A gallery of about 30 people, several of them friends and relatives of the Rhoden family, stared at Wagner, some wiping their eyes and bowing their heads.

Wagner repeatedly answered "Yes, your honor," "No, your honor" and "I plead guilty, your honor" to questions related to each charge.

She showed no emotion and avoided even a glance at the gallery.

Special prosecutor Angela Canepa said that a statement proffered by Wagner will help in the remaining cases. The statement is consistent with that her son, Edward "Jake" Wagner, already provided, she said.

"She admitted that she knew what they were doing and what had happened the next day."

Rhoden relatives gathered outside after the hearing, consoling one another. One woman glared at Wagner from her car as Wagner exited the courthouse.

"I see a woman with no sympathy, no remorse," she said, commenting on the sentence. "She's getting 30 years more than what our family gets."

By not entering the plea, Wagner could have faced more than 110 years in prison and a fine of $165,000, Pike County Common Pleas Judge Randy Deering told her.

Among the more serious charges she pleaded to Friday: complicity to commit aggravated murder, aggravated burglary and engaging in a pattern of corrupt activity, each first-degree felonies punishable by up to 11 years in prison and a $20,000 fine.

Deering read details including how Wagner obtained ammunition and gun silencers, forged child custody documents, broke into computer accounts of the victims, broke into their homes and moved bodies once they had been shot by either her husband or sons.

Her son Edward "Jake" Wagner previously changed his plea to guilty on April 22, five years to the day of the execution-style slayings. He admitted to killing five members of the Rhoden family in Pike County and pleaded guilty to eight counts of aggravated murder. In exchange, prosecutors have dropped the possibility of a death penalty against the 28-year-old who implicated others in his family.

By agreeing to cooperate with prosecutors in the cases, two other Wagner family members, also charged in the murders, face similar court appearances as early as next week.

In 2016, eight members of the Rhoden family were shot to death in four homes in three locations in rural Pike County.
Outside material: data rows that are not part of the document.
-- ==== Sys2Proof/Laws/PerInstr.lean ====
section
/-! SUPPORT. Facts about every instruction as syntax, one lemma per constructor. Family RowOfEncoding: the word an
instruction is encoded as selects its own row of the opcode map, whatever its operands (30_encoding.md R86). -/

namespace Sys2Proof.Laws

/-- A field's bits do not reach the bits a mask covers when they are disjoint. -/
theorem and_matchWord_or {m mask bits : CmdWord} (hm : m &&& mask = m) (hb : bits &&& mask = 0#32) :
    (m ||| bits) &&& mask = m := by
  have : (m ||| bits) &&& mask = (m &&& mask) ||| (bits &&& mask) := by
    ext i hi
    simp [Bool.and_or_distrib_right]
  rw [this, hm, hb]
  simp

theorem matchWord_and_mask (o : Op) : o.matchWord &&& o.mask = o.matchWord := by cases o <;> decide

theorem or_and_eq_zero {a b mask : CmdWord} (ha : a &&& mask = 0#32) (hb : b &&& mask = 0#32) :
    (a ||| b) &&& mask = 0#32 := by
  have : (a ||| b) &&& mask = (a &&& mask) ||| (b &&& mask) := by
    ext i hi
    simp [Bool.and_or_distrib_right]
  rw [this, ha, hb]
  simp

/-- The operand bits of an instruction lie outside its row's mask. -/
theorem operandBits_and_mask (i : Instr) : operandBits i &&& i.op.mask = 0#32 := by
  cases i with
  | nop => decide
  | ldv d n =>
    refine or_and_eq_zero ?_ ?_
    · simp only [Instr.op]; revert d; decide
    · simp only [Instr.op]; revert n; decide
  | stv s => simp only [Instr.op, operandBits]; revert s; decide
  | mov d s =>
    refine or_and_eq_zero ?_ ?_
    · simp only [Instr.op]; revert d; decide
    · simp only [Instr.op]; revert s; decide
  | clrerr => decide
  | btst s pos =>
    refine or_and_eq_zero ?_ ?_
    · simp only [Instr.op]; revert s; decide
    · simp only [Instr.op]; revert pos; decide
  | bset d pos val =>
    refine or_and_eq_zero (or_and_eq_zero ?_ ?_) ?_
    · simp only [Instr.op]; revert d; decide
    · simp only [Instr.op]; revert val; decide
    · simp only [Instr.op]; revert pos; decide
  | perm d s tbl =>
    refine or_and_eq_zero (or_and_eq_zero ?_ ?_) ?_
    · simp only [Instr.op]; revert d; decide
    · simp only [Instr.op]; revert s; decide
    · simp only [Instr.op]; cases tbl <;> decide
  | rot28 d k =>
    refine or_and_eq_zero ?_ ?_
    · simp only [Instr.op]; revert d; decide
    · simp only [Instr.op]; revert k; decide
  | ldk n => simp only [Instr.op, operandBits]; revert n; decide
  | rkrd d dir idx =>
    refine or_and_eq_zero (or_and_eq_zero ?_ ?_) ?_
    · simp only [Instr.op]; revert d; decide
    · simp only [Instr.op]; cases dir <;> decide
    · simp only [Instr.op]; revert idx; decide
  | xor d s t | ffn d s t | fround d s t =>
    refine or_and_eq_zero (or_and_eq_zero ?_ ?_) ?_
    · simp only [Instr.op]; revert d; decide
    · simp only [Instr.op]; revert s; decide
    · simp only [Instr.op]; revert t; decide
  | sbox d s | swap d s | enc d s | dec d s =>
    refine or_and_eq_zero ?_ ?_
    · simp only [Instr.op]; revert d; decide
    · simp only [Instr.op]; revert s; decide

namespace RowOfEncoding

/-- The encoded word has the row's match under the row's mask. -/
def Statement (i : Instr) : Prop := encode i &&& i.op.mask = i.op.matchWord

theorem ofInstr (i : Instr) : Statement i := and_matchWord_or (matchWord_and_mask i.op) (operandBits_and_mask i)

theorem nop : Statement .nop := ofInstr _
theorem ldv (d : Reg) (n : Fin 16) : Statement (.ldv d n) := ofInstr _
theorem stv (s : Reg) : Statement (.stv s) := ofInstr _
theorem mov (d s : Reg) : Statement (.mov d s) := ofInstr _
theorem clrerr : Statement .clrerr := ofInstr _
theorem btst (s : Reg) (pos : Fin 64) : Statement (.btst s pos) := ofInstr _
theorem bset (d : Reg) (pos : Fin 64) (val : Bool) : Statement (.bset d pos val) := ofInstr _
theorem perm (d s : Reg) (tbl : Table) : Statement (.perm d s tbl) := ofInstr _
theorem rot28 (d : Reg) (k : Fin 4) : Statement (.rot28 d k) := ofInstr _
theorem ldk (n : Fin 16) : Statement (.ldk n) := ofInstr _
theorem rkrd (d : Reg) (dir : Direction) (idx : Fin 16) : Statement (.rkrd d dir idx) := ofInstr _
theorem xor (d s t : Reg) : Statement (.xor d s t) := ofInstr _
theorem sbox (d s : Reg) : Statement (.sbox d s) := ofInstr _
theorem ffn (d s t : Reg) : Statement (.ffn d s t) := ofInstr _
theorem fround (d s t : Reg) : Statement (.fround d s t) := ofInstr _
theorem swap (d s : Reg) : Statement (.swap d s) := ofInstr _
theorem enc (d s : Reg) : Statement (.enc d s) := ofInstr _
theorem dec (d s : Reg) : Statement (.dec d s) := ofInstr _

end RowOfEncoding

end Sys2Proof.Laws
end

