/-- The commas split written operands into those operands, but for the spaces after the commas. -/
theorem splitCommas_joinOperands {o : Text} {os : List Text} (h : ∀ x ∈ o :: os, IsToken x) :
    splitCommas (joinOperands o os) = o :: os.map (' ' :: ·) := by
  induction os generalizing o with
  | nil =>
    have hcomma := (h o List.mem_cons_self).no_comma
    simpa [joinOperands] using splitCommas_append (rest := []) hcomma rfl
  | cons x xs ih =>
    have hcomma := (h o List.mem_cons_self).no_comma
    have hrest := splitCommas_cons_of_ne (c := ' ') (by decide) (ih (List.forall_mem_of_forall_mem_cons h))
    rw [joinOperands_cons, splitCommas_append hcomma (by rw [splitCommas_comma_cons, hrest]), List.append_nil]
    rfl

theorem map_trim_splitCommas_joinOperands {o : Text} {os : List Text} (h : ∀ x ∈ o :: os, IsToken x) :
    (splitCommas (joinOperands o os)).map trim = o :: os := by
  have hself : (o :: os).map trim = o :: os :=
    (List.map_congr_left fun x hx => trim_of_no_space (h x hx).no_space).trans (List.map_id _)
  calc (splitCommas (joinOperands o os)).map trim
    _ = (o :: os).map trim := by simp [splitCommas_joinOperands h, trim_space_cons]
    _ = o :: os := hself

/-- A written line has the tokens it was written from. -/
theorem tokens_lineText {m : Text} {ops : List Text} (hm : IsToken m) (hops : ∀ o ∈ ops, IsToken o) :
    tokens (lineText m ops) = (m, ops) := by
  obtain ⟨hne, hspace, -⟩ := hm
  have hall : ∀ c ∈ m, (c != ' ') = true := fun c hc => bne_iff_ne.mpr fun e => hspace (e ▸ hc)
  cases ops with
  | nil =>
    have hdrop : m.dropWhile (· != ' ') = [] := List.dropWhile_eq_nil_iff.mpr hall
    rw [tokens, lineText, trim_of_no_space hspace, List.takeWhile_eq_self_iff.mpr hall, hdrop]
    rfl
  | cons o os =>
    have ho := hops o List.mem_cons_self
    have hbody : trim (joinOperands o os) = joinOperands o os :=
      trim_eq_self (head?_joinOperands ho os) (getLast?_joinOperands hops)
    have hline : trim (m ++ ' ' :: joinOperands o os) = m ++ ' ' :: joinOperands o os := by
      refine trim_eq_self ?_ ?_
      · rw [List.head?_append_of_ne_nil _ hne]
        exact fun e => hspace (List.mem_of_mem_head? e)
      · rw [List.getLast?_append_cons, List.getLast?_cons_of_ne_nil (joinOperands_ne_nil ho os)]
        exact getLast?_joinOperands hops
    rw [lineText_cons, tokens, hline, List.takeWhile_append_of_pos hall, List.dropWhile_append_of_pos hall]
    simp [trim_space_cons, hbody, joinOperands_ne_nil ho os, map_trim_splitCommas_joinOperands hops]

theorem isToken_regText (r : Reg) : IsToken (regText r) := by
  refine isToken_of_all ?_
  revert r
  decide

theorem isToken_numText (n : Nat) : IsToken (numText n) := by
  have hdigit : ∀ c ∈ numText n, c.isDigit = true := fun c hc => isDigit_of_mem_number (k := 0) hc
  refine ⟨Nat.toDigits_ne_nil, fun h => ?_, fun h => ?_⟩
  · cases hdigit _ h
  · cases hdigit _ h

theorem isToken_tableText (x : Table) : IsToken (tableText x) := by cases x <;> exact isToken_of_all rfl

theorem isToken_directionText (x : Direction) : IsToken (directionText x) := by cases x <;> exact isToken_of_all rfl

theorem isToken_mnemonicText (o : Op) : IsToken (mnemonicText o) := by cases o <;> exact isToken_of_all rfl

theorem isToken_pseudoMnemonic (p : Pseudo) : IsToken (pseudoMnemonic p) := by cases p <;> exact isToken_of_all rfl

theorem isToken_of_mem_operandTexts (i : Instr) : ∀ o ∈ operandTexts i, IsToken o := by
  cases i <;>
    simp [operandTexts, isToken_regText, isToken_numText, isToken_tableText, isToken_directionText]

theorem isToken_of_mem_pseudoOperands (p : Pseudo) : ∀ o ∈ pseudoOperands p, IsToken o := by
  cases p <;> simp [pseudoOperands, isToken_regText]

theorem tokens_disassemble (i : Instr) : tokens (disassemble i) = (mnemonicText i.op, operandTexts i) :=
  tokens_lineText (isToken_mnemonicText _) (isToken_of_mem_operandTexts i)

theorem tokens_pseudoText (p : Pseudo) : tokens (pseudoText p) = (pseudoMnemonic p, pseudoOperands p) :=
  tokens_lineText (isToken_pseudoMnemonic p) (isToken_of_mem_pseudoOperands p)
A frantic family member called with a report of the first slaying at 7:49 a.m. on April 22, 2016, and alerted authorities.

Killed were Dana Manley Rhoden, 37; her ex-husband, Christopher Rhoden Sr., 40; their sons, Christopher Rhoden Jr., 16, and Clarence "Frankie" Rhoden, 20; their daughter, Hanna Rhoden, 19, the mother of Jake Wagner's daughter; Frankie's fiancée, Hannah Gilley, 20; Kenneth Rhoden, 44, a brother to Chris Sr.; and Gary Rhoden, 38, a cousin to Kenneth and Chris Sr.

Jake Wagner, along with George "Billy" Wagner III; his wife, Angela Wagner; and their other grown son, George Wagner IV, were arrested in 2018. The family, described as clannish, had moved to Alaska after the killings, but had returned to this part of the country and all were from the nearby Scioto County village of South Webster.

All four Wagners were charged with eight counts of aggravated murder. Other charges included aggravated burglary, tampering with evidence, engaging in a pattern of corrupt activity, unauthorized use of property, interception of communications, conspiracy and unlawful possession of a dangerous ordnance.

All were taken into custody in coordinated arrests on Nov. 13, 2018.

Investigators have said the killings were an elaborate and long-planned execution plot to get rid of anyone who might stand in the way of custody and control of Jake Wagner’s child.

All originally pleaded not guilty. Jake Wagner's plea agreement took the death penalty off the table for the rest of his family as well if they are convicted.